Regarding item parameters, like J. Chen (2017) and Liu et al. (2009), the authors simulated $P (0)$ and $1 - P (1)$ from $U (0, 0.3)$ . For items measuring two or more attributes, the success probabilities for individuals who master some but not all required attributes were generated from uniform distribution $U (P (0), P (1))$ subject to the monotonic constraints. The number of attributes was fixed at 5, which is in line with existing studies (e.g., J. Chen & de la Torre, 2013; Ma et al., 2016).
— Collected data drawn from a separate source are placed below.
theorem witness_ConversionRecorded :
    (converting .entry [1, 2]).held = none ∧ 4000000 ≤ road.clock ∧ [1, 2].length + 1 < road.pcu.scanList.length ∧
      road.pcu.converter = .idle ∧ road.smn.count + 1 < 10 ∧
      ({ converting .supply [] with smn := { road.smn with count := 8 } } : State).smn.count + 1 < 10 :=
  by decide

/-- Of PassFigures and PassReports. -/
theorem witness_PassFigures_and_PassReports :
    (converting .entry [1, 2, 3]).held = none ∧ (converting .entry [1, 2, 3]).mem.wf = true ∧
      (converting .entry [1, 2, 3]).pcu.converter = .converting .entry 4000000 ∧ 4000000 ≤ road.clock ∧
      road.pcu.scanList.length ≤ [1, 2, 3].length + 1 ∧
      exec (.entryConversionCompletion 4095) (converting .entry [1, 2, 3]) =
        .next (after (exec (.entryConversionCompletion 4095) (converting .entry [1, 2, 3]))) :=
  ⟨by decide, by decide, by decide, by decide, by decide, rfl⟩

theorem witness_PressureRequests :
    takesAll
      [(.setScan 1 0 #v[0, 0, 0, 0, 0, 0, 0, 0], road), (.setScan 1 9 #v[0, 0, 0, 0, 0, 0, 0, 0], road),
       (.setScan 1 8 #v[0, 0, 0, 0, 0, 0, 0, 4], road), (.setScan 1 8 #v[3, 3, 3, 3, 0, 0, 0, 3], road),
       (.setScan 1 1 #v[3, 9, 9, 9, 9, 9, 9, 9], road), (.setCalibration 1 4 0 0 1000, road),
       (.setCalibration 1 0 5 0 1000, road), (.setCalibration 1 0 0 0 999, road), (.setCalibration 1 0 1 0 1000, road),
       (.setCalibration 1 3 4 3095 4095, road)] = true ∧
      road.pcu.inputs[1].role = .demandRear ∧ (∀ j : Fin 4, j ≠ 3 → road.pcu.inputs[j].role ≠ .aux) :=
  by decide

theorem witness_WindowClose :
    (converting .supply []).held = none ∧ (converting .supply []).mem.wf = true ∧
      (converting .supply []).pcu.converter = .converting .supply 4000000 ∧ 9 ≤ (converting .supply []).smn.count ∧
      ({ converting .supply [] with smn := { (converting .supply []).smn with firstClose := true } } : State).smn.firstClose
        = true := by
  decide

/-- A window that closes the class to CRITICAL over a regulating and a testing channel at standstill. -/
def collapsing : State :=
  { converting .supply [] with
    smn := { (converting .supply []).smn with minimum := some 17999 }
    reg := { road.reg with vref := 0 }
    channels := (road.channels.set 0 holding).set 1 (testing .on 0)
    rbu := (withChannel holding).rbu }

theorem witness_CriticalClose :
    fits collapsing = true ∧ collapsing.lnc.event.fill.toNat + 16 ≤ 2048 ∧
      exec (.sampleCompletion 4095) collapsing = .next (after (exec (.sampleCompletion 4095) collapsing)) ∧
      collapsing.smn.cls ≠ .critical ∧ (after (exec (.sampleCompletion 4095) collapsing)).smn.cls = .critical ∧
      collapsing.lnc.event.fault = none ∧ framesPresent .event collapsing.lnc.event < 127 :=
  ⟨by decide, by decide, rfl, by decide, by decide, by decide, by decide⟩

theorem witness_BetterClose :
    let s := { converting .supply [] with smn := { (converting .supply []).smn with cls := .critical } }
    exec (.sampleCompletion 4095) s = .next (after (exec (.sampleCompletion 4095) s)) ∧
      (after (exec (.sampleCompletion 4095) s)).smn.cls = .low :=
  ⟨rfl, by decide⟩

theorem witness_CriteriaAndCurve :
    (let point := fun (n : Nat) (t : Word) => (⟨BitVec.ofNat 32 n, t⟩ : PointFields)
     let rising := #v[point 100 (-40), point 101 0, point 102 0, point 103 0, point 104 0, point 105 0, point 106 0,
       point 107 0, point 200000 700]
     takesAll
      [(.setSupplyCriteria 1 11750 12000, road), (.setSupplyCriteria 1 22000 21250, road),
       (.setSupplyCriteria 1 28000 27000, road), (.setCurve 1 0 rising, road), (.setCurve 1 2 rising, road),
       (.setCurve 1 1 (rising.set 1 (point 100 0)), road), (.setCurve 1 1 rising, road)] = true) :=
  by decide

theorem witness_ReferencePhase :
    [measuring .reference 1 [9], measuring .reference 0 [9], measuring .sensor 0 [9], road].all fits = true ∧
      (measuring .reference 0 []).dtu.inFlight.map (·.since) = some 0 ∧ 0 < road.clock ∧
      ({ measuring .reference 0 [] with clock := 0 } : State).clock ≤ 0 :=
  by decide

theorem witness_SensorPhase :
    [measuring .reference 0 [], measuring .sensor 1 [], measuring .sensor 0 [9]].all fits = true ∧
      (15 : BitVec 20).toNat < 16 ∧ 16 ≤ (16 : BitVec 20).toNat ∧ (3413 : BitVec 20).toNat = 3413 ∧
      .sensorOverflow ∉ road.pending ∧ .sensorOverflow ∈ [Instr.ageRefresh, .sensorOverflow] ∧
      ((2000 * 4096 + 3413 / 2) / 3413 = 2400 ∧ curve[6].resistance ≤ 2400 ∧ 2400 ≤ curve[7].resistance) ∧
      ((2000 * 4096 + 16500 / 2) / 16500 < curve[0].resistance) ∧
      (curve[8].resistance < (2000 * 4096 + 3100 / 2) / 3100) :=
  by decide

theorem witness_MeasureDrum :
    takesAll
      [(.measureDrum 9 6, road), (.measureDrum 9 5, measuring .sensor 0 []),
       (.measureDrum 9 0, measuring .sensor 0 [1, 2, 3]), (.measureDrum 9 0, measuring .sensor 0 [1, 2, 3, 4]),
       (.measureDrum 9 1, measuring .sensor 0 []), (.measureDrum 9 2, measuring .sensor 0 []),
       (.measureDrum 9 3, measuring .sensor 0 [])] = true :=
  by decide

theorem witness_DrumTimers :
    [measuring .sensor 0 [], road].all fits = true ∧ (measuring .sensor 0 []).dtu.scanTimer = some 4000000 ∧
      road.dtu.scanTimer = none ∧ road.dtu.config.enabled = 0 ∧ (measuring .sensor 0 []).dtu.config.enabled[(0 : Fin 6)] = true ∧
      ({ measuring .sensor 0 [] with dtu := { (measuring .sensor 0 []).dtu with rotation := 3 } } : State).dtu.rotation + 0 = 3 ∧
      (measuring .sensor 0 []).dtu.ageDue ≤ road.clock ∧ State.reset.clock < State.reset.dtu.ageDue :=
  by decide

theorem witness_SetDrumConfig :
    takesAll
      [(.setDrumConfig 1 999 4096 0 350 0, road), (.setDrumConfig 1 1000 256 249 350 0, road),
       (.setDrumConfig 1 1000 256 250 100 64, road), (.setDrumConfig 1 100000 32768 5000 600 63, measuring .sensor 0 [9]),
       (.setDrumConfig 1 1000 256 0 100 0, measuring .sensor 0 [9])] = true :=
  by decide

theorem witness_LeverAndTimers :
    ({ road with rbu := { road.rbu with settle := some 4000000, input1 := .closed } } : State).held = none ∧
      road.rbu.leverStage = 0 ∧ 4000000 ≤ road.clock ∧ road.rbu.holdOff = none ∧ road.rbu.ramp = none ∧
      ({ road.rbu with ramp := some 4000000, allowed := 2, output := 1 } : RetarderUnit).output < 2 :=
  by decide

theorem witness_SetBlend :
    takesAll
      [(.setBlend 1 99 0 0 0 0, road), (.setBlend 1 0 2 0 0 0, road), (.setBlend 1 0 1 0 300 100, road),
       (.setBlend 1 100 1 3 601 500, road), (.setBlend 1 2000 1 3 600 500, road), (.setBlend 1 0 0 9 9 9, road)] = true :=
  by decide

theorem witness_SignallingWrites :
    road.held = none ∧ road.lnc.request.fault = none ∧ (2044 % 4 = 0 ∧ 2044 ≤ 2044) ∧
      ({ road.lnc.event with drain := 2032, posted := 127, fault := none } : Lane).drain.toNat % 16 = 0 ∧ 2032 + 16 ≤ 2048 ∧
      2032 = (0 + 127 * 16) % 2048 ∧ (5 : Word) - 0 = 5 ∧
      (let q := (waiting (.identify 9) road).lnc.request
       let before := { waiting (.identify 9) road with lnc := { road.lnc with request := { q with accFill := 0, posted := 0 } } }
       before.lnc.taking ≠ .taking ∧
         (examineRequests (waiting (.identify 9) road)).readyRequest = some (.identify 9)) ∧
      (waiting (.identify 9) road).lnc.taking = .taking :=
  by decide

/-- A post event that brings the condition to TAKING makes the first take, and the request is answered (R175). -/
theorem test_postTakes :
    let s := waiting (.identify 9) road
    let unposted := { s with lnc := { s.lnc with request := { s.lnc.request with accFill := 0, posted := 0 } } }
    let t := after (exec (.postEvent 1) unposted)
    (t.lnc.request.taken, t.lnc.response.posted, t.lnc.owed) = (1, 1, 0) := by decide

/-- A post event between two takes comes before the examination of the second (R173): the new accepted fill is used. Without it
the second take's examination finds the lane empty. -/
theorem test_postBeforeExamination :
    let s := waiting (.identify 9) road
    let two := { s with
      lnc := { s.lnc with request := { s.lnc.request with accFill := 0, posted := 0 } }
      mem := s.mem.writeAll 0x404 [1, 0x01, 8, 0] }
    let first := after (exec (.postEvent 2) two)
    let posted := after (exec (.postEvent 2) (after (exec (.hostWordWrite 0 8) first)))
    (first.lnc.request.taken, first.lnc.request.fault, (after (step first)).lnc.request.fault) =
        (1, none, some .countMismatch) ∧
      (posted.lnc.request.fault, (after (step posted)).pending) = (none, [.identify 8]) := by decide

/-- A take moves past a wrap marker at its examination (R164 order 4, R175 step 1). -/
theorem test_takePastMarker :
    let s := { road with
      lnc := { road.lnc with request := { drain := 2012, accFill := 92, fill := 92, posted := 40, taken := 38 } }
      mem := Memory.writeAll [] 0x400 [1, 0x01, 9, 0] }
    let t := after (exec (.identify 9) s)
    (t.lnc.request.drain, t.lnc.request.taken, t.lnc.response.posted) = (4, 39, 1) := by decide
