/-- A channel at a period in which braking is absent (R55). -/
theorem brakingAbsent_alike (h : Alike u v) (cause : AbsenceCause) (hx : u.channels[c].state.active = true) :
    Alike (brakingAbsent c cause u)
      (let closed := recordClosed c cause.reason u.channels[c] u.reg.vref v
       if u.channels[c].state = .pass then closed else reportApplied c u.channels[c] 1 closed) := by
  have hclosed := closeEpisode_alike (c := c) (x := u.channels[c]) h cause.reason rfl
  have hentered := enter_alike_applied (c := c) (x := u.channels[c]) hclosed (new := .pass) (.inr rfl)
    (closeEpisode_staged ..)
  cases hs : u.channels[c].state <;> simp only [hs, ChannelState.active, Bool.false_eq_true] at hx <;>
    simp only [brakingAbsent, hs, ChannelState.regulating, Bool.false_eq_true, if_false, if_true, reduceCtorEq]
  · exact hclosed
  all_goals exact hentered

/-- A channel at a period in which braking is present hands nothing over (R56 to R59). -/
theorem brakingPresent_alike (h : Alike u v) (p : Profile) : Alike (brakingPresent c p u) v := by
  simp only [brakingPresent]
  split_ifs with hnew
  · exact h
  all_goals
    have hregulating := (regulated_eq_or_regulating p _ _ _).resolve_left hnew
  · exact enter_alike_regulating (h.setChannel c _) hregulating
  · exact enter_alike_regulating h hregulating

/-- A channel that is whole runs a test exactly in TEST (R77). -/
theorem Channel.Sound.owesTest {x : Channel} (hx : x.Sound) (h : x.state ≠ .test) : x.owesTest = false := by
  have hfits := hx.activity
  unfold Channel.owesTest
  cases hact : x.activity
  case test => cases hs : x.state <;> simp_all [Channel.activityFits]
  all_goals rfl

theorem notedChannel_sound {f : ChannelFigures} {x : Channel} (hx : x.Sound) : (notedChannel f x).Sound := by
  obtain ⟨houtputs, hmonitors, hcause, hactivity, hhold, hvent, hentry, hregulating, hstaged⟩ := hx
  refine ⟨houtputs, hmonitors, hcause, hactivity, hhold, hvent, hentry, fun h => ?_, hstaged⟩
  obtain ⟨hprofile, hepisode⟩ := hregulating h
  exact ⟨hprofile, by simpa [notedChannel] using hepisode⟩

theorem staged_of_not_regulating {x : Channel} (hx : x.Sound) (h : x.state.regulating = false) : x.staged = none := by
  cases hp : x.staged
  · rfl
  · exact absurd (h.symm.trans (hx.staged (by rw [hp]; rfl))) Bool.false_ne_true

end

/-! In the next lemmas channel `c` of `u` is channel `c` of `s` with its peak slip noted, and `u.reg` is the Regulator the
period forms. Each takes one branch of the checks. -/

section

variable {c : Fin 6} {s u v : State} (h : Alike u v)
  (hx : u.channels[c] = notedChannel u.reg.channels[c] s.channels[c])

include hx

theorem judgedIn_noted : judgedIn u.reg s c =
    judgedState u.reg.armed u.reg.vref u.reg.absence u.reg.channels[c] u.channels[c] := by
  rw [hx]; rfl

theorem state_noted : s.channels[c].state = u.channels[c].state := by
  rw [hx]; rfl

include h

theorem periodTest_alike (hs : u.channels[c].Sound) (htest : u.channels[c].state = .test) :
    Alike (if 0 < u.reg.vref then endTest c .abortedMotion u else u) (periodFrames u.reg s c v) := by
  have hstate := (state_noted hx).trans htest
  have hjudged := judgedIn_noted hx
  rw [judgedState_test htest] at hjudged
  split_ifs with hv
  · rw [if_pos hv] at hjudged
    rw [periodFrames_testEnded hstate (by rw [hjudged]; split_ifs <;> simp), ← hx]
    exact endTest_alike h rfl hs htest
  · rw [if_neg hv] at hjudged
    rwa [periodFrames_test hstate hjudged]

theorem periodIdle_alike (hrest : u.channels[c].state = .idle ∨ u.channels[c].state.active = true)
    (hgone : u.reg.armed = false ∨ u.channels[c].enabled = false ∨ u.reg.channels[c].outcome = .unassigned) :
    Alike (takeToIdle c u) (periodFrames u.reg s c v) := by
  have hstate := state_noted hx
  have hjudged := judgedIn_noted hx
  rcases hrest with hidle | hactive
  · rw [judgedState_idle hidle, if_pos hgone] at hjudged
    rwa [takeToIdle, if_pos hidle, periodFrames_idle (hstate.trans hidle) (.inl hjudged)]
  · rw [judgedState_active hactive, if_pos hgone] at hjudged
    rw [periodFrames_toIdle (hstate ▸ hactive) hjudged, ← hx]
    exact takeToIdle_alike h fun e => by rw [e] at hactive; exact absurd hactive Bool.false_ne_true

theorem periodLockOut_alike (hs : u.channels[c].Sound)
    (hrest : u.channels[c].state = .idle ∨ u.channels[c].state.active = true)
    (hstays : ¬(u.reg.armed = false ∨ u.channels[c].enabled = false ∨ u.reg.channels[c].outcome = .unassigned))
    (hsensorless : u.reg.channels[c].outcome = .sensorless) :
    Alike (lockOut c .sensors .inlet u) (periodFrames u.reg s c v) := by
  have hjudged : judgedIn u.reg s c = .lockout := by
    rw [judgedIn_noted hx]
    rcases hrest with hidle | hactive
    · rw [judgedState_idle hidle, if_neg hstays, if_pos hsensorless]
    · rw [judgedState_active hactive, if_neg hstays, if_pos hsensorless]
  have htest : u.channels[c].state ≠ .test := by
    rintro e
    rcases hrest with hidle | hactive
    · exact absurd (e.symm.trans hidle) (by decide)
    · rw [e] at hactive; exact absurd hactive Bool.false_ne_true
  rw [periodFrames_lockOut (state_noted hx ▸ hrest) hjudged, ← hx]
  exact lockOut_alike h (hs.owesTest htest)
Attribute patterns were generated by dichotomizing a set of multivariate latent abilities from the multivariate normal threshold model (Chiu et al., 2009). Specifically, for individual $i$ , $θ_{i} = (θ_{i 1}, \dots, θ_{iK})^{⊤}$ is randomly generated from $MVN (0, Σ)$ , where the diagonal elements of $Σ$ were 1s and the off-diagonal elements were equal to $R$ . With $θ_{i}$ , $α_{ik} = 1$ if $θ_{ik} \geq Φ^{- 1} (\frac{k}{K + 1})$ and 0 otherwise. The Q-matrix used in J. Chen et al. (2013) was used in this study, which ensures all attributes were measured the same number of times. The Q-matrix can be found in the Online Appendix. Based on the G-DINA model, 200 data sets were generated under each condition.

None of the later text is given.